(Collected data)
-- ==== Sys2Proof/Machine/Dispatch.lean ====
section
/-! DEFINITION. One arm per step of the part, each a direct call of its meaning. -/

namespace Sys2Proof.Machine

open Sys2Proof
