-- ==== Sys2Proof/Certificates/Slice0/Obligations.lean ====
section
/-! DEFINITION. The statements for the provers. Each word of a seat is stated where it issues (`Issues`: its turn has come and the checks that every word
meets let it pass); its result is stated as what is on its way (`State.sendC` and its like add one result in flight, which RESULT_LAND writes), and its
frame by `Past`: the seat goes on, and every register, flag, special register, byte of memory and other core stands as in the state that the effect
gives. `Trapped` and `Waits` say the same of a word that is turned away or stalls. Values are written as the spec's expressions. -/

/-! ## Encoding -/

open Sys2Proof Machine

/-- R113, R114, R133 to R136: for every instruction word with every operand at every value its encoding admits, decoding its encoding gives it back, in
its own seat's map, and in all four for the common group. -/
def Obligations.DecodeEncode : Prop :=
  ∀ (i : Instr) (k : SeatId) (w : Word), i.inSeat k → i.wf = true → encode i = some w → decode k w = .ok i

/-- R113 to R115: whatever word decodes in a seat is the encoding of the instruction it decodes to, which is well formed and stands in that seat's map or
in the common group; so no word has a second reading, and a word with a reserved field set has none. -/
def Obligations.EncodeDecode : Prop :=
  ∀ (k : SeatId) (w : Word) (i : Instr), decode k w = .ok i → encode i = some w ∧ i.wf = true ∧ i.inSeat k

/-- R142, R145, R147, R151, R152, R158, R161, R166, R167, R170, R177, R180, R187, R207, R220, R221, R242, R246: the worked encodings of the spec decode to
the instructions they stand for. -/
def Obligations.DecodeWords : Prop :=
  decode .c 0x008C8500 = .ok (.add false 3 4 5) ∧ decode .c 0x101891A3 = .ok (.lui false 6 37283) ∧
  decode .c 0x0C18D678 = .ok (.addi false 6 6 0x1678) ∧ decode .c 0x148C1FFA = .ok (.bne false 3 0 0x1FFA) ∧
  decode .c 0x1D012A01 = .ok (.park false 9 10 1) ∧ decode .c 0x1D800000 = .ok (.exit false) ∧
  decode .a 0x04108040 = .ok (.aaddi false 4 4 64) ∧ decode .a 0x1588C001 = .ok (.ldv false 2 6 0 0 1) ∧
  decode .a 0x18000005 = .ok (.qbind false 0 1 1) ∧ decode .a 0x18855884 = .ok (.qpat false 1 10 3 1 1) ∧
  decode .a 0x201D2000 = .ok (.aset false 7 9 0 0) ∧ decode .a 0x24017000 = .ok (.cpy false 11 2 0 0) ∧
  decode .v 0x0321012C = .ok (.vscac false 16 32 9 3 0) ∧ decode .v 0x1D063F00 = .ok (.vmoviF32 false 3 0 0x3F00) ∧
  decode .v 0x28AFFFF8 = .ok (.vbnz false 5 0x7FFF8) ∧ decode .m 0x80C0640F = .ok (.mma true 4 0 1 18 15) ∧
  decode .m 0x01D00000 = .ok (.mdrn false 5) ∧ decode .m 0x0B90001F = .ok (.mlui false 2 31) ∧
  decode .m 0x0D11FFFD = .ok (.mblt false 2 3 0x7FFD) ∧ decode .v 0xFC81C900 = .ok (.mloop true 0 7 1 1) ∧
  decode .c 0xFC81C100 = .ok (.mloop true 0 7 0 1)

/-! ## The machine -/

namespace Sys2Proof.Spec

open Machine

/-- The S bit of a word, bit 31 of its encoding (R113). -/
def stroke (i : Instr) : Bool := match encode i with | some w => w.getLsbD 31 | none => false

/-- A handler of the supervisor runs on the current core. -/
def inSup (s : State) : Prop := ∃ h, (s.coreAt s.cur).handler = some h ∧ h.sup = true

/-- A register number that SYSR may not read: it names no register (R155, R358). -/
def noSysr (s : State) (r : Nat) : Prop := (16 < r ∧ r < 256) ∨ 1023 < r ∨ (266 < r ∧ inSup s)

/-- A register number and value that SYSW may not write: no register, a read-only one, or a reserved value of INVAL (R155, R156, R358). -/
def noSysw (s : State) (r : Nat) (v : Dw) : Prop :=
  (r < 256 ∧ r ≠ 12) ∨ 1023 < r ∨
  (inSup s ∧ (r = 256 ∨ r = 257 ∨ r = 260 ∨ r = 261 ∨ 266 ≤ r ∨
    (r = 262 ∧ (v.extractLsb' 0 2 = 3 ∨ v.extractLsb' 2 10 ≠ 0 ∨ v.extractLsb' 57 7 ≠ 0))))

/-- A word with defined fields that is undefined where it stands: SYSR and SYSW of no register that it may use, SPAWN and PARK in a handler (R115, R155,
R156, R350, R358). -/
def undefinedHere (s : State) : Instr → Prop
  | .sysr _ _ r => noSysr s r.toNat
  | .sysw _ a r => noSysw s r.toNat (s.rdC 0 a)
  | .spawn _ _ | .park _ _ _ _ => (s.coreAt s.cur).handler.isSome = true
  | _ => False

/-- The turn of seat k of the current core, with nothing due before its word. -/
def turnOf (s : State) (k : SeatId) : Prop := s.turn = .seat k ∧ (k = .c → s.inputs = [] ∧ s.dueStart = none)
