theorem jal (st : Bool) (imm : BitVec 23) : Statement (.jal st imm) := by
  refine ⟨fun k w hk hwf hw => decode_of_fields ?_ hw hwf, fun _ => rfl, fun _ => rfl⟩
  obtain ⟨h0, hop, h1⟩ := format5 (Option.some.inj hw)
  obtain rfl := own_seat rfl hk
  have key : fieldsOf .c w = some (.jal (w.getLsbD 31) (w.extractLsb' 0 23)) := by
    unfold fieldsOf fieldsC; rw [hop]; rfl
  rw [key, h0, h1]

theorem jr (st : Bool) (a : BitVec 5) : Statement (.jr st a) := by
  refine ⟨fun k w hk hwf hw => decode_of_fields ?_ hw hwf, fun _ => rfl, fun _ => rfl⟩
  obtain ⟨h0, hop, h1⟩ := format6 (Option.some.inj hw)
  obtain rfl := own_seat rfl hk
  have key : fieldsOf .c w = some (.jr (w.getLsbD 31) (w.extractLsb' 13 5)) := by
    unfold fieldsOf fieldsC; rw [hop]; rfl
  rw [key, h0, h1]

theorem lset (st : Bool) (d : BitVec 5) (a : BitVec 5) (imm : BitVec 13) : Statement (.lset st d a imm) := by
  refine ⟨fun k w hk hwf hw => decode_of_fields ?_ hw hwf, fun _ => rfl, fun _ => rfl⟩
  obtain ⟨h0, hop, h1, h2, h3⟩ := format2 (Option.some.inj hw)
  obtain rfl := own_seat rfl hk
  have key : fieldsOf .c w = some (.lset (w.getLsbD 31) (w.extractLsb' 18 5) (w.extractLsb' 13 5) (w.extractLsb' 0 13)) := by
    unfold fieldsOf fieldsC; rw [hop]; rfl
  rw [key, h0, h1, h2, h3]

theorem spawn (st : Bool) (a : BitVec 5) : Statement (.spawn st a) := by
  refine ⟨fun k w hk hwf hw => decode_of_fields ?_ hw hwf, fun _ => rfl, fun _ => rfl⟩
  obtain ⟨h0, hop, h1⟩ := format6 (Option.some.inj hw)
  obtain rfl := own_seat rfl hk
  have key : fieldsOf .c w = some (.spawn (w.getLsbD 31) (w.extractLsb' 13 5)) := by
    unfold fieldsOf fieldsC; rw [hop]; rfl
  rw [key, h0, h1]

theorem park (st : Bool) (a : BitVec 5) (b : BitVec 5) (fn : BitVec 1) : Statement (.park st a b fn) := by
  refine ⟨fun k w hk hwf hw => decode_of_fields ?_ hw hwf, fun _ => rfl, fun _ => rfl⟩
  obtain ⟨h0, hop, h1, h2, h3⟩ := format7 (Option.some.inj hw)
  obtain rfl := own_seat rfl hk
  have key : fieldsOf .c w = some (.park (w.getLsbD 31) (w.extractLsb' 13 5) (w.extractLsb' 8 5) (w.extractLsb' 0 1)) := by
    unfold fieldsOf fieldsC; rw [hop]; rfl
  rw [key, h0, h1, h2, h3]

theorem exit (st : Bool) : Statement (.exit st) := by
  refine ⟨fun k w hk hwf hw => decode_of_fields ?_ hw hwf, fun _ => rfl, fun _ => rfl⟩
  obtain ⟨h0, hop⟩ := format8 (Option.some.inj hw)
  obtain rfl := own_seat rfl hk
  have key : fieldsOf .c w = some (.exit (w.getLsbD 31)) := by
    unfold fieldsOf fieldsC; rw [hop]; rfl
  rw [key, h0]

theorem cncl (st : Bool) (a : BitVec 5) (b : BitVec 5) (fn : BitVec 3) : Statement (.cncl st a b fn) := by
  refine ⟨fun k w hk hwf hw => decode_of_fields ?_ hw hwf, fun _ => rfl, fun _ => rfl⟩
  obtain ⟨h0, hop, h1, h2, h3⟩ := format9 (Option.some.inj hw)
  obtain rfl := own_seat rfl hk
  have key : fieldsOf .c w = some (.cncl (w.getLsbD 31) (w.extractLsb' 13 5) (w.extractLsb' 8 5) (w.extractLsb' 0 3)) := by
    unfold fieldsOf fieldsC; rw [hop]; rfl
  rw [key, h0, h1, h2, h3]

theorem crd (st : Bool) (d : BitVec 5) (a : BitVec 5) (b : BitVec 5) (fn : BitVec 3) : Statement (.crd st d a b fn) := by
  refine ⟨fun k w hk hwf hw => decode_of_fields ?_ hw hwf, fun _ => rfl, fun _ => rfl⟩
  obtain ⟨h0, hop, h1, h2, h3, h4⟩ := format10 (Option.some.inj hw)
  obtain rfl := own_seat rfl hk
  have key : fieldsOf .c w = some (.crd (w.getLsbD 31) (w.extractLsb' 18 5) (w.extractLsb' 13 5) (w.extractLsb' 8 5) (w.extractLsb' 0 3)) := by
    unfold fieldsOf fieldsC; rw [hop]; rfl
  rw [key, h0, h1, h2, h3, h4]

theorem sysr (st : Bool) (d : BitVec 5) (sys : BitVec 13) : Statement (.sysr st d sys) := by
  refine ⟨fun k w hk hwf hw => decode_of_fields ?_ hw hwf, fun _ => rfl, fun _ => rfl⟩
  obtain ⟨h0, hop, h1, h2⟩ := format11 (Option.some.inj hw)
  obtain rfl := own_seat rfl hk
  have key : fieldsOf .c w = some (.sysr (w.getLsbD 31) (w.extractLsb' 18 5) (w.extractLsb' 0 13)) := by
    unfold fieldsOf fieldsC; rw [hop]; rfl
  rw [key, h0, h1, h2]

theorem sysw (st : Bool) (a : BitVec 5) (sys : BitVec 13) : Statement (.sysw st a sys) := by
  refine ⟨fun k w hk hwf hw => decode_of_fields ?_ hw hwf, fun _ => rfl, fun _ => rfl⟩
  obtain ⟨h0, hop, h1, h2⟩ := format12 (Option.some.inj hw)
  obtain rfl := own_seat rfl hk
  have key : fieldsOf .c w = some (.sysw (w.getLsbD 31) (w.extractLsb' 13 5) (w.extractLsb' 0 13)) := by
    unfold fieldsOf fieldsC; rw [hop]; rfl
  rw [key, h0, h1, h2]

theorem trap (st : Bool) (sys : BitVec 13) : Statement (.trap st sys) := by
  refine ⟨fun k w hk hwf hw => decode_of_fields ?_ hw hwf, fun _ => rfl, fun _ => rfl⟩
  obtain ⟨h0, hop, h1⟩ := format13 (Option.some.inj hw)
  obtain rfl := own_seat rfl hk
  have key : fieldsOf .c w = some (.trap (w.getLsbD 31) (w.extractLsb' 0 13)) := by
    unfold fieldsOf fieldsC; rw [hop]; rfl
  rw [key, h0, h1]

theorem rft (st : Bool) : Statement (.rft st) := by
  refine ⟨fun k w hk hwf hw => decode_of_fields ?_ hw hwf, fun _ => rfl, fun _ => rfl⟩
  obtain ⟨h0, hop⟩ := format8 (Option.some.inj hw)
  obtain rfl := own_seat rfl hk
  have key : fieldsOf .c w = some (.rft (w.getLsbD 31)) := by
    unfold fieldsOf fieldsC; rw [hop]; rfl
  rw [key, h0]

theorem time (st : Bool) (d : BitVec 5) : Statement (.time st d) := by
  refine ⟨fun k w hk hwf hw => decode_of_fields ?_ hw hwf, fun _ => rfl, fun _ => rfl⟩
  obtain ⟨h0, hop, h1⟩ := format14 (Option.some.inj hw)
  obtain rfl := own_seat rfl hk
  have key : fieldsOf .c w = some (.time (w.getLsbD 31) (w.extractLsb' 18 5)) := by
    unfold fieldsOf fieldsC; rw [hop]; rfl
  rw [key, h0, h1]

theorem scope (st : Bool) (e : BitVec 5) (sm : BitVec 2) : Statement (.scope st e sm) := by
  refine ⟨fun k w hk hwf hw => decode_of_fields ?_ hw hwf, fun _ => rfl, fun _ => rfl⟩
  obtain ⟨h0, hop, h1, h2⟩ := format15 (Option.some.inj hw)
  obtain rfl := own_seat rfl hk
  have key : fieldsOf .c w = some (.scope (w.getLsbD 31) (w.extractLsb' 2 5) (w.extractLsb' 0 2)) := by
    unfold fieldsOf fieldsC; rw [hop]; rfl
  rw [key, h0, h1, h2]

theorem aadd (st : Bool) (d : BitVec 5) (a : BitVec 5) (b : BitVec 5) : Statement (.aadd st d a b) := by
  refine ⟨fun k w hk hwf hw => decode_of_fields ?_ hw hwf, fun _ => rfl, fun _ => rfl⟩
  obtain ⟨h0, hop, h1, h2, h3⟩ := format1 (Option.some.inj hw)
  obtain rfl := own_seat rfl hk
  have key : fieldsOf .a w = some (.aadd (w.getLsbD 31) (w.extractLsb' 18 5) (w.extractLsb' 13 5) (w.extractLsb' 8 5)) := by
    unfold fieldsOf fieldsA; rw [hop]; rfl
  rw [key, h0, h1, h2, h3]

theorem asub (st : Bool) (d : BitVec 5) (a : BitVec 5) (b : BitVec 5) : Statement (.asub st d a b) := by
  refine ⟨fun k w hk hwf hw => decode_of_fields ?_ hw hwf, fun _ => rfl, fun _ => rfl⟩
  obtain ⟨h0, hop, h1, h2, h3⟩ := format1 (Option.some.inj hw)
  obtain rfl := own_seat rfl hk
  have key : fieldsOf .a w = some (.asub (w.getLsbD 31) (w.extractLsb' 18 5) (w.extractLsb' 13 5) (w.extractLsb' 8 5)) := by
    unfold fieldsOf fieldsA; rw [hop]; rfl
  rw [key, h0, h1, h2, h3]

theorem amul (st : Bool) (d : BitVec 5) (a : BitVec 5) (b : BitVec 5) : Statement (.amul st d a b) := by
  refine ⟨fun k w hk hwf hw => decode_of_fields ?_ hw hwf, fun _ => rfl, fun _ => rfl⟩
  obtain ⟨h0, hop, h1, h2, h3⟩ := format1 (Option.some.inj hw)
  obtain rfl := own_seat rfl hk
  have key : fieldsOf .a w = some (.amul (w.getLsbD 31) (w.extractLsb' 18 5) (w.extractLsb' 13 5) (w.extractLsb' 8 5)) := by
    unfold fieldsOf fieldsA; rw [hop]; rfl
  rw [key, h0, h1, h2, h3]

theorem aand (st : Bool) (d : BitVec 5) (a : BitVec 5) (b : BitVec 5) : Statement (.aand st d a b) := by
  refine ⟨fun k w hk hwf hw => decode_of_fields ?_ hw hwf, fun _ => rfl, fun _ => rfl⟩
  obtain ⟨h0, hop, h1, h2, h3⟩ := format1 (Option.some.inj hw)
  obtain rfl := own_seat rfl hk
  have key : fieldsOf .a w = some (.aand (w.getLsbD 31) (w.extractLsb' 18 5) (w.extractLsb' 13 5) (w.extractLsb' 8 5)) := by
    unfold fieldsOf fieldsA; rw [hop]; rfl
  rw [key, h0, h1, h2, h3]

theorem aor (st : Bool) (d : BitVec 5) (a : BitVec 5) (b : BitVec 5) : Statement (.aor st d a b) := by
  refine ⟨fun k w hk hwf hw => decode_of_fields ?_ hw hwf, fun _ => rfl, fun _ => rfl⟩
  obtain ⟨h0, hop, h1, h2, h3⟩ := format1 (Option.some.inj hw)
  obtain rfl := own_seat rfl hk
  have key : fieldsOf .a w = some (.aor (w.getLsbD 31) (w.extractLsb' 18 5) (w.extractLsb' 13 5) (w.extractLsb' 8 5)) := by
    unfold fieldsOf fieldsA; rw [hop]; rfl
  rw [key, h0, h1, h2, h3]

theorem ashl (st : Bool) (d : BitVec 5) (a : BitVec 5) (b : BitVec 5) : Statement (.ashl st d a b) := by
  refine ⟨fun k w hk hwf hw => decode_of_fields ?_ hw hwf, fun _ => rfl, fun _ => rfl⟩
  obtain ⟨h0, hop, h1, h2, h3⟩ := format1 (Option.some.inj hw)
  obtain rfl := own_seat rfl hk
  have key : fieldsOf .a w = some (.ashl (w.getLsbD 31) (w.extractLsb' 18 5) (w.extractLsb' 13 5) (w.extractLsb' 8 5)) := by
    unfold fieldsOf fieldsA; rw [hop]; rfl
  rw [key, h0, h1, h2, h3]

→ REQUIREMENT:
Among the entries above, copy exactly only the lines starting with the one containing "(r = 262 ∧ (v.extractLsb'" and going through the one containing "def undefinedHere (s : State) : Instr → Prop", both ends included.

→ ANSWER TO THIS PROBLEM:
    (r = 262 ∧ (v.extractLsb' 0 2 = 3 ∨ v.extractLsb' 2 10 ≠ 0 ∨ v.extractLsb' 57 7 ≠ 0))))

/-- A word with defined fields that is undefined where it stands: SYSR and SYSW of no register that it may use, SPAWN and PARK in a handler (R115, R155,
R156, R350, R358). -/
def undefinedHere (s : State) : Instr → Prop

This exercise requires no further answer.